A good reminder from Zach Barnhart: “God loves us enough to disappoint us.”

Sometimes work is “the other woman,” Samuel James warns. “It’s sobering to think how many Christians might pat themselves on the back for not being the foolish young man whom Solomon sees going by the house of the forbidden woman, when the only reason why is that they are still at the office with the ‘other woman.'”

These ten wise observations about the so-called “Billy Graham Rule” would apply more broadly to any effort to create man-made, prudential rules that help us guard against temptation.

I’ve ranted here before about the awful “You might abort a future doctor or president” pro-life argument, but this response from Jordan Standridge is particularly good.

This compelling short video answers the question, “What good is Christianity?” It’s truly remarkable how much social reform has flowed out of Christian teachings.

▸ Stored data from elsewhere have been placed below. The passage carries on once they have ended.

-- ==== Sys2Proof/WellFormed.lean ====
section
/-! DEFINITION. Which commands are events that can reach the part, as far as the command alone can say. Every meaning
is total; this check is for statements and tests. -/

namespace Sys2Proof

/-- R11: the carriage-line event is raised by the 280th word, so a CARRIAGE_LINE brings words 1 to 280, or no word
where it goes on with an event already raised. R109 names a source's flag change once a tick, R165 a block once a
reset. R154: an interval between two edges has a length. R175: the delivery falls on a
clock period, so at least one bit has been sampled with it. -/
def Instr.wf : Instr → Bool
  | .carriageLine _ a => a.words.length == 280 || a.words.isEmpty
  | .houseTick _ flagsFirst _ => decide flagsFirst.Nodup
  | .pathReset h => decide h.blocks.Nodup
  | .wckEdge interval => 0 < interval
  | .responseDelivered _ bits => !bits.isEmpty
  | _ => true

end Sys2Proof
end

Relatedly, Amy Hall looks at how Christianity ultimately doomed slavery.

This piece in The Atlantic provides helpful context for the recent ISIS church bombings in Egypt which left dozens of Coptic Christians dead or wounded. “For months, the Islamic State has been accelerating the import of Iraq-style sectarian tactics to Egypt. In doing so, the group hopes to destabilize the Middle East’s most populous country and expand the reach of its by now clearly genocidal project for the region’s minorities.” Pray for our brothers and sisters in Egypt.